Un grand média national qui s’intéresse à la ville de Béziers sans se préoccuper des dernières inepties de son premier magistrat est une information suffisamment importante pour être remarquée. Mardi 29 avril était diffusée sur France Inter l’émission Carnets de Campagne, qui s’intéressait au très beau projet d’atelier cuisine de la Cimade : Cuisine d’Ailleurs. L’interview de Nadja Keller, salariée du projet, permettait de raconter à la France entière ce que de nombreux biterrois connaissent déjà : la possibilité pour des personnes étrangères de partager leur savoir-faire et créer de la convivialité dans une ville qui en a vraiment besoin : « pour nous, c’est vital » a expliqué Nadja. Cette interview fut importante à plus d’un titre.
Premièrement, et c’est l’essentiel, elle a permis de présenter comment on pouvait, par l’expérience, la pratique, bref par l’exemple vécu, proposer une alternative concrète aux discours racistes et xénophobes qui se répandent partout : venez manger avec nous et vous ferez l’expérience que les cuisinières/cuisiniers sont des gens ordinaires mais uniques, comme nous tous. La rencontre transforme. Comme l’a très bien expliqué Nadja, pour construire un autre discours, « il faut rendre visible une autre réalité. » Ensuite, Nadja nous a donné le mode d’emploi pour que la recette de la compréhension réciproque réussisse. C’est finalement assez simple : si vous faites des choses concrètes avec d’autres, vous vous apercevez que le langage n’est pas fondamental, mais que c’est l’expérience partagée qui permet de s’accepter les uns les autres… « Comme on est dans le faire, on est dans des choses très concrètes on n’a pas forcément besoin des mots pour se comprendre, c’est cela qui est magique… » nous dit Nadja. Je retiens aussi la possibilité offerte pour les personnes qui participent à ce projet de se délester du poids de leur existence. Beaucoup d’entre elles, exilées, précarisées, humiliées, sont contraintes de légitimer leurs souffrances pour avoir le droit d’être en France. L’atelier cuisine leur rend une dignité perdue et leur permet de redevenir les personnes qu’elles sont, à l’image de Ruzha, qui depuis quelle vient « travailler » à l’atelier cuisine s’est transformée. Enfin, Nadja nous a expliqué que l’atelier intervient dans les collèges et lycées, a créé une exposition qui peut être installée sur demande, bref l’atelier se développe et porte de nouveaux projets.
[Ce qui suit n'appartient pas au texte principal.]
-- ==== Sys2Proof/Machine/Mask.lean ====
section
/-!
DEFINITION. Mask groups (R213 to R222): `VPRUNE`, `VGROW` and `VMASK` over the tiles of a lead tensor and its
companions.
-/

namespace Sys2Proof.Machine

open Sys2Proof

/-- The members of a record's mask group in the order in which they are written: companions, then the lead (R213). -/
def QEntry.members (e : QEntry) : List Words :=
  let w : Words := e.words
  (((List.range 4).map w.comp).filter (· != 0) ++ [w.lead]).map e.desc

/-- `STEP` of a mask record (Table 11-14). -/
def Words.mStep (w : Words) : BitVec 32 := BitVec.ofNat 32 (if w.op = oVmask then w.f 8 31 0 else w.f 9 31 0)

/-- Read every member's header (R213): none when some header is malformed or faults. -/
def Run.headers (r : Run) (ds : List Words) (t : Tile) : Option (List Hdr) × Run :=
  ds.foldl (fun (acc : Option (List Hdr) × Run) d =>
    match acc.2.hdr portV0 d t with
    | (.ok h, r) => (acc.1.map fun hs => hs ++ [h], r)
    | (_, r) => (none, r)) (some [], r)

/-- A change of a tile's mask: blocks removed and blocks added. -/
structure MaskChange where
  rem : BitVec 64
  add : BitVec 64
  deriving DecidableEq, Repr

/-- `LAT_GROWN` and `LAT_PRUNED` after a change (R214). -/
def Hdr.changed (h : Hdr) (step : BitVec 32) (c : MaskChange) : BitVec 64 × BitVec 64 :=
  if h.step ≠ step then (c.add, c.rem)
  else ((h.grown ||| c.add) &&& ~~~c.rem, (h.pruned ||| c.rem) &&& ~~~c.add)

/-- A member's new version (R205, R213): whether it stands. Blocks newly present start at zero (R220). -/
def Run.changeMember (r : Run) (d : Words) (t : Tile) (step : BitVec 32) (c : MaskChange) : Bool × Run :=
  match r.claim portVW d t with
  | (.ok h, r) =>
    let map := (h.rowmap &&& ~~~c.rem) ||| c.add
    let (units, r) := (blocksOf map).foldl (fun (acc : List (List Byte) × Run) b =>
      if h.rowmap.getLsbD b then
        let (u, r) := acc.2.unit portV0 d t h b
        (acc.1 ++ [u.getD (zeroUnit h.fmt h.skind)], r)
      else (acc.1 ++ [zeroUnit h.fmt h.skind], acc.2)) ([], r)
    let (grown, pruned) := h.changed step c
    r.newVersion portVW d t h map grown pruned step units
  | (_, r) => (false, r)

/-- Count a change that stands at the lead (R228). -/
def Run.countChange (r : Run) (ok : Bool) (c : MaskChange) : Run :=
  if ok then r.count fun n => { n with
    latPruned := satAdd n.latPruned (popcount c.rem), latGrown := satAdd n.latGrown (popcount c.add) }
  else r

/-- A NaN norm (R216, R219). -/
def Run.nanNorms (r : Run) (n : Nat) : Run := r.count fun c => { c with latNanNorm := satAdd c.latNanNorm n }

/-- A bitmap with the blocks of a list set. -/
def mapOf (bs : List Nat) : BitVec 64 := bs.foldl (fun a b => a ||| BitVec.ofNat 64 (2 ^ b)) 0

/-- The norm of a block (R216). -/
def blockNorm (k : Nat) (b : Block) : Num :=
  transc 0x12 (k + 1024) (vecSum k (b.toList.map fun x => f32Mul x x))

/-- Put into an order, by insertion: `lt` says which of two comes first. -/
def insertBy {α : Type} (lt : α → α → Bool) (x : α) : List α → List α
  | [] => [x]
  | y :: t => if lt x y then x :: y :: t else y :: insertBy lt x t
def orderBy {α : Type} (lt : α → α → Bool) (xs : List α) : List α := xs.foldr (insertBy lt) []

/-- What a prune removes from a tile (R216): `ns` are the norms of the present blocks. -/
def pruneSet (w : Words) (h : Hdr) (ns : List (Nat × Num)) : List Nat :=
  let held (b : Nat) : Bool := h.step == w.mStep && h.grown.getLsbD b
  let elig := ns.filter fun x => !held x.1 && decide (x.2 ≠ .nan)
  let order := orderBy (fun (x y : Nat × Num) => x.2.lt y.2 || (!y.2.lt x.2 && decide (y.1 < x.1))) elig
  let rem := if w.b 8 0 then order.take (h.count * w.f 8 8 1 / 256)
    else order.filter fun x => x.2.lt (f32.dec (w.f 8 63 32))
  (rem.take (h.count - w.f 8 15 9)).map (·.1)

/-- The decision of `VPRUNE` for a tile. -/
def Run.pruneTile (r : Run) (e : QEntry) (t : Tile) (h : Hdr) : MaskChange × Run :=
  let w : Words := e.words
  let lead := e.desc w.lead
  let (ns, r) := (blocksOf h.rowmap).foldl (fun (acc : List (Nat × Num) × Run) b =>
    let (u, r) := acc.2.unit portV0 lead t h b
    let (k, r) := r.draw 2048
    (acc.1 ++ [(b, blockNorm k (u.elim Block.zero fun bs => decodeUnit 0 0 bs))], r)) ([], r)
  let nans := ns.filter fun x => !(h.step == w.mStep && h.grown.getLsbD x.1) && decide (x.2 = .nan)
  (⟨mapOf (pruneSet w h ns), 0⟩, r.nanNorms nans.length)

/-- What a regrowth adds to a tile (R219): `gs` are the norm entries of the absent blocks within the extent. -/
def growSet (w : Words) (h : Hdr) (room : Nat) (gs : List (Nat × Num)) : List Nat :=
  let held (b : Nat) : Bool := h.step == w.mStep && h.pruned.getLsbD b
  let cand := gs.filter fun x => decide (x.2 ≠ .nan) && (f32.dec (w.f 8 63 32)).lt x.2 && !held x.1
  let order := orderBy (fun (x y : Nat × Num) => y.2.lt x.2 || (!x.2.lt y.2 && decide (x.1 < y.1))) cand
  (order.take (min (w.f 8 6 0) room)).map (·.1)

/-- The decision of `VGROW` for a tile; `cap` is the smallest capacity of the group. -/
def Run.growTile (r : Run) (e : QEntry) (t : Tile) (h : Hdr) (cap : Nat) : MaskChange × Run :=
  let w : Words := e.words
  let room := min (w.f 8 13 7) cap - h.count
  if room = 0 then (⟨0, 0⟩, r)
  else
    let nd := e.desc w.norm
    let (gs, r) := (blocksOf (Words.blocksIn (e.desc w.lead) t &&& ~~~h.rowmap)).foldl
      (fun (acc : List (Nat × Num) × Run) b =>
        let ix : List Int := [((8 * t.tc + b % 8 : Nat) : Int), ((8 * t.tr + b / 8 : Nat) : Int)] ++ t.outer
        let (x, _, r) := acc.2.readElem portV1 nd ix
        (acc.1 ++ [(b, x)], r)) ([], r)
    let nans := gs.filter fun x => decide (x.2 = .nan)
    (⟨0, mapOf (growSet w h room gs)⟩, r.nanNorms nans.length)

/-- The decision of `VMASK` for tile q (R221); a count past some member's capacity leaves the tile (R205, step 2). -/
def Run.maskTile (r : Run) (e : QEntry) (q : Nat) (t : Tile) (h : Hdr) (cap : Nat) : MaskChange × Run :=
  let w : Words := e.words
  let (m, r) := r.bitmap (w.mtab + 8 * q : Nat)
  let m := m &&& Words.blocksIn (e.desc w.lead) t
  if cap < popcount m then
    (⟨0, 0⟩, { r with st := { r.st with latcap := true } }.count fun c => { c with latCapOvf := satInc c.latCapOvf })
  else (⟨h.rowmap &&& ~~~m, m &&& ~~~h.rowmap⟩, r)

/-- A mask record's decision for a tile (R213): its members' headers are read and, where the maps agree, what leaves and
what enters the mask; none where the tile is left unchanged. -/
def Run.decideTile (r : Run) (e : QEntry) (q : Nat) (t : Tile) : Option MaskChange × Run :=
  let w : Words := e.words
  match r.headers e.members t with
  | (none, r) => (none, r)
  | (some hs, r) =>
    match hs.getLast? with
    | none => (none, r)
    | some h =>
      if hs.any fun x => x.rowmap != h.rowmap then
        (none, { r with st := { r.st with maskdiff := true } }.count fun c =>
          { c with latMaskDiff := satInc c.latMaskDiff })
      else
        let cap := hs.foldl (fun a x => min a x.cap) 64
        let (ch, r) := if w.op = oVprune then r.pruneTile e t h
          else if w.op = oVgrow then r.growTile e t h cap
          else r.maskTile e q t h cap
        (if ch.rem = 0 ∧ ch.add = 0 then none else some ch, r)

/-- What a mask record holds of a tile between its decision and the write of a member. -/
def MaskChange.hold (c : MaskChange) (ok : Bool) : TileHold :=
  { grad := none, bad := false, blocks := [], freeze := 0, seen := 0, fresh := 0, slots := [], lead := [], outs := []
    rem := c.rem, add := c.add, ok := ok }

/-- The next step of a mask record (R213): tiles in directory order, of which an empty extent has none; for each the decision, then the new version of one
member after another, companions first. Before its start step a growth changes no tile (R218). -/
def Run.maskUnit (e : QEntry) (r : Run) : QEntry × Run :=
  let w : Words := e.words
  let ds := e.members
  let n := ds.length + 1
  let lead := e.desc w.lead
  let total := n * lead.tileCount
  if w.op = oVgrow ∧ w.mStep.toNat < w.f 9 63 32 then
    ({ e with unit := total, state := .ran }, { r with st := { r.st with hold := true } })
  else if total ≤ e.unit then (e.toUnit e.unit total, r)
  else
    let q := e.unit / n
    let t := lead.tileNo q
    let leave : QEntry := { e.toUnit (n * (q + 1)) total with hold := none }
    match e.unit % n, e.hold with
    | 0, _ =>
      match r.decideTile e q t with
      | (some c, r) => ({ e.toUnit (e.unit + 1) total with hold := some (c.hold false) }, r)
      | (none, r) => (leave, r)
    | _, none => (leave, r)
    | i + 1, some x =>
      let c : MaskChange := ⟨x.rem, x.add⟩
      let (ok, r) := r.changeMember (ds.getD i []) t w.mStep c
      if i + 1 < ds.length then ({ e.toUnit (e.unit + 1) total with hold := some (c.hold ok) }, r)
      else (leave, r.countChange ok c)

/-- VPRUNE (R215, R216): blocks leave the mask of a group. -/
def execVprune (c : Fin 8) (d : Fin 24) (units : Nat) (ecc : Ecc) (s : State) : Answer :=
  .next <| match s.workOf c d 4 oVprune with
  | none => s
  | some e => s.work c e units ecc Run.maskUnit

/-- VGROW (R217 to R220): blocks enter the mask of a group at zero. -/
def execVgrow (c : Fin 8) (d : Fin 24) (units : Nat) (ecc : Ecc) (s : State) : Answer :=
  .next <| match s.workOf c d 4 oVgrow with
  | none => s
  | some e => s.work c e units ecc Run.maskUnit

/-- VMASK (R221): a mask table is imposed on a group. -/
def execVmask (c : Fin 8) (d : Fin 24) (units : Nat) (ecc : Ecc) (s : State) : Answer :=
  .next <| match s.workOf c d 4 oVmask with
  | none => s
  | some e => s.work c e units ecc Run.maskUnit

end Sys2Proof.Machine
end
S’il paraît incongru de présenter un projet aussi simple, faire de la cuisine ensemble, comme une alternative au monde qui vient, c’est parce que les résistances commencent par cela : on se met autour d’une table et on discute. Ensuite on s’aperçoit que des personnes bien nourries et joyeuses qui ont envie de se revoir représentent une force incroyable. Enfin, on finit par construire la ville de demain.